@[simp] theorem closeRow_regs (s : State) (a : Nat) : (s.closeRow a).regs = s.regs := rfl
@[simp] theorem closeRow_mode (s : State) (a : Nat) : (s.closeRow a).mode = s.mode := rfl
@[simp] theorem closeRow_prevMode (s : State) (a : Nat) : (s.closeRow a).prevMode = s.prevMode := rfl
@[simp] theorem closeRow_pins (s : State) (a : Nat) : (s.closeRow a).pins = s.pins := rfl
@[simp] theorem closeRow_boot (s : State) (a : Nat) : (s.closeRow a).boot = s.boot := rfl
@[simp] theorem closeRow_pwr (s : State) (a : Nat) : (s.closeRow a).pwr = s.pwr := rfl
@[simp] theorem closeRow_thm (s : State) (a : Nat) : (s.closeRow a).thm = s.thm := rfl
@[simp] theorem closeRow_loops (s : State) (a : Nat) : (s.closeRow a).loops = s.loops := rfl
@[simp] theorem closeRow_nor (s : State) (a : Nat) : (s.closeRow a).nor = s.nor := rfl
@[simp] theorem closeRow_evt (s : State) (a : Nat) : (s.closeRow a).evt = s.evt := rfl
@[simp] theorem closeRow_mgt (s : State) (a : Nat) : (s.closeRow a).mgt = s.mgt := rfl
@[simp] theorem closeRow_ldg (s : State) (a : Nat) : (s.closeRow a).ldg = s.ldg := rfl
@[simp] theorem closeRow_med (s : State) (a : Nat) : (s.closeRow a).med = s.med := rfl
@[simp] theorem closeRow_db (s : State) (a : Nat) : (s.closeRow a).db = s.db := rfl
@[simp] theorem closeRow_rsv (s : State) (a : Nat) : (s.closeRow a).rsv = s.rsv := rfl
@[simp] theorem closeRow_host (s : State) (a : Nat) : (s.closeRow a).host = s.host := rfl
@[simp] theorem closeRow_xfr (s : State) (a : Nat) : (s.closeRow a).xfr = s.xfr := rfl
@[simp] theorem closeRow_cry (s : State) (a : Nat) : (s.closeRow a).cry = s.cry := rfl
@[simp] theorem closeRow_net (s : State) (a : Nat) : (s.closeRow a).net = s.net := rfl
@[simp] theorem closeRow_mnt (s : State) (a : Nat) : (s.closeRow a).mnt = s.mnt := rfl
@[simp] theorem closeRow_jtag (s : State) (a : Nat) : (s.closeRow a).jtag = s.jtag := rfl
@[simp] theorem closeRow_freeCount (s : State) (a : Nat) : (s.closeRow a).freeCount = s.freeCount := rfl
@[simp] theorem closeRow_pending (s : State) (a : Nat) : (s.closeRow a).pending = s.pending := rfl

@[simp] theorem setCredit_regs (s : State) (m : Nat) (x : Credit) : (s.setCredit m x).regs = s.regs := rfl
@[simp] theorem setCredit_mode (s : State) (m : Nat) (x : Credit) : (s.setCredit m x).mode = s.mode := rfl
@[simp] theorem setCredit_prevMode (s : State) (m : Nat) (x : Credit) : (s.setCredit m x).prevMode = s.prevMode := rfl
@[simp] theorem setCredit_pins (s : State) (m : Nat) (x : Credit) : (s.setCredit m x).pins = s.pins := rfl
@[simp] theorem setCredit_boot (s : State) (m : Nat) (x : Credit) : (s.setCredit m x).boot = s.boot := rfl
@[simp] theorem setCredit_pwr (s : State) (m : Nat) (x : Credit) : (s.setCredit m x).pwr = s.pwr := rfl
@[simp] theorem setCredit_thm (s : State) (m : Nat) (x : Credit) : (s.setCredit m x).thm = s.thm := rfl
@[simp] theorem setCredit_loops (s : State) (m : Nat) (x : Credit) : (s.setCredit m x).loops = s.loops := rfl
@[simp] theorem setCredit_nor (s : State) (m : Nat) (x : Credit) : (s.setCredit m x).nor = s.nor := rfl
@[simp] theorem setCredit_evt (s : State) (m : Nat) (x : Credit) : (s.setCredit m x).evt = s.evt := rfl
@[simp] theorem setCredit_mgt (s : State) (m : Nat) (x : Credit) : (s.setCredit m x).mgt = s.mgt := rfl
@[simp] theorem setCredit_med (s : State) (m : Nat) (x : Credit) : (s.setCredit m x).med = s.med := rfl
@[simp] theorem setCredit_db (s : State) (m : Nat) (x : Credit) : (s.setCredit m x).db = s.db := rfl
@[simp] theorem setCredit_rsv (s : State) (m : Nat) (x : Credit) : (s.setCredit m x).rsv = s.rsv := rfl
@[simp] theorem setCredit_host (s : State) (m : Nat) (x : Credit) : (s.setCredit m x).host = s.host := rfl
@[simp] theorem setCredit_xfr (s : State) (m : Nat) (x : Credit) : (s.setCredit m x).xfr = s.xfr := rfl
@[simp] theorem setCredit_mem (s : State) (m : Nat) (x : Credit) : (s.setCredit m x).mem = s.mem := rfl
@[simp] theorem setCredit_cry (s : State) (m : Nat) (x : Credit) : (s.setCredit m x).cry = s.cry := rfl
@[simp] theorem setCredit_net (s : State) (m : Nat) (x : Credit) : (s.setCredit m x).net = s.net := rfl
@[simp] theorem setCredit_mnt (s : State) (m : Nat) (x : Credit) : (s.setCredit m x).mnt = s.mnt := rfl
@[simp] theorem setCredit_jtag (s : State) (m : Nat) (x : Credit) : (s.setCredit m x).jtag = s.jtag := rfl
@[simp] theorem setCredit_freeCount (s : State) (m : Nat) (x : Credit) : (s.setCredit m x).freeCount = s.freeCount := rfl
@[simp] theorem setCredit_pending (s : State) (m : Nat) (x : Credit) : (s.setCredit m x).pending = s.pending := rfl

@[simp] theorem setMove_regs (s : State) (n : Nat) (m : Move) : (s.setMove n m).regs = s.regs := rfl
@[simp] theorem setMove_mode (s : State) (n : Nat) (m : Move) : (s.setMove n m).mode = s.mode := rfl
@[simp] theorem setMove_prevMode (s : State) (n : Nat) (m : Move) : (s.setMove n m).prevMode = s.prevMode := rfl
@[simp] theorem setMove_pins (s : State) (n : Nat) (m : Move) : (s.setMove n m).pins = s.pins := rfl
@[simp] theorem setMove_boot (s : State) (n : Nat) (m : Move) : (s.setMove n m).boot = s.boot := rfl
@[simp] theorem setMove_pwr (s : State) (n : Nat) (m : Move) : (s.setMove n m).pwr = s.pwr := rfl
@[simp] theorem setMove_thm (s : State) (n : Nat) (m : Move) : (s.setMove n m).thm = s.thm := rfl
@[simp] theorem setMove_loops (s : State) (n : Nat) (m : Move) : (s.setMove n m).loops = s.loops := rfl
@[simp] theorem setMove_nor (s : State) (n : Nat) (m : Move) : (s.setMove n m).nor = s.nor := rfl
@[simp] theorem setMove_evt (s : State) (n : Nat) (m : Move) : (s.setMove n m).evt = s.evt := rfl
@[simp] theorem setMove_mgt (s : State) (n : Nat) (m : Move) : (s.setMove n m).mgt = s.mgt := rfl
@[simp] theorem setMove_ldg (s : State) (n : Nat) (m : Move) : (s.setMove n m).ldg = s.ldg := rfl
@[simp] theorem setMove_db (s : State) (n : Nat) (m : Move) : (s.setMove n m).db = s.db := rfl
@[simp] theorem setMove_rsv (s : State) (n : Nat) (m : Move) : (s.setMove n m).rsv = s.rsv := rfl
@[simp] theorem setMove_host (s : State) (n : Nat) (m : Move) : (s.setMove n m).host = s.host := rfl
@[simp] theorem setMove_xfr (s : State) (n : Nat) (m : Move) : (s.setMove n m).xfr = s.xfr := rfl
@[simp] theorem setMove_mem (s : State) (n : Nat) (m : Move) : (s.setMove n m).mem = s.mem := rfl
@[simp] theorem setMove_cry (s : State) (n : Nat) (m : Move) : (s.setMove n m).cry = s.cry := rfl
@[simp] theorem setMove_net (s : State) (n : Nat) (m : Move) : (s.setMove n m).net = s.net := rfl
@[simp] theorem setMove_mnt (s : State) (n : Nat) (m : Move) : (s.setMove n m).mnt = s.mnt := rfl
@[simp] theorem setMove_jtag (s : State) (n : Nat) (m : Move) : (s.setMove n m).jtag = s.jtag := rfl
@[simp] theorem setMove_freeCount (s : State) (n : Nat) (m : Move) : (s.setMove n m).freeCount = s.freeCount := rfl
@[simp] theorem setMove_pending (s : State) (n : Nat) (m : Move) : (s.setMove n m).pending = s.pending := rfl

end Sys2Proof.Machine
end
##########
→ Problem details:
Retype exactly the lines above, from the one with "m).pwr = s.pwr := rfl" through the one with "m).thm = s.thm := rfl", inclusive.

→ Completed exercise:
@[simp] theorem setMove_pwr (s : State) (n : Nat) (m : Move) : (s.setMove n m).pwr = s.pwr := rfl
@[simp] theorem setMove_thm (s : State) (n : Nat) (m : Move) : (s.setMove n m).thm = s.thm := rfl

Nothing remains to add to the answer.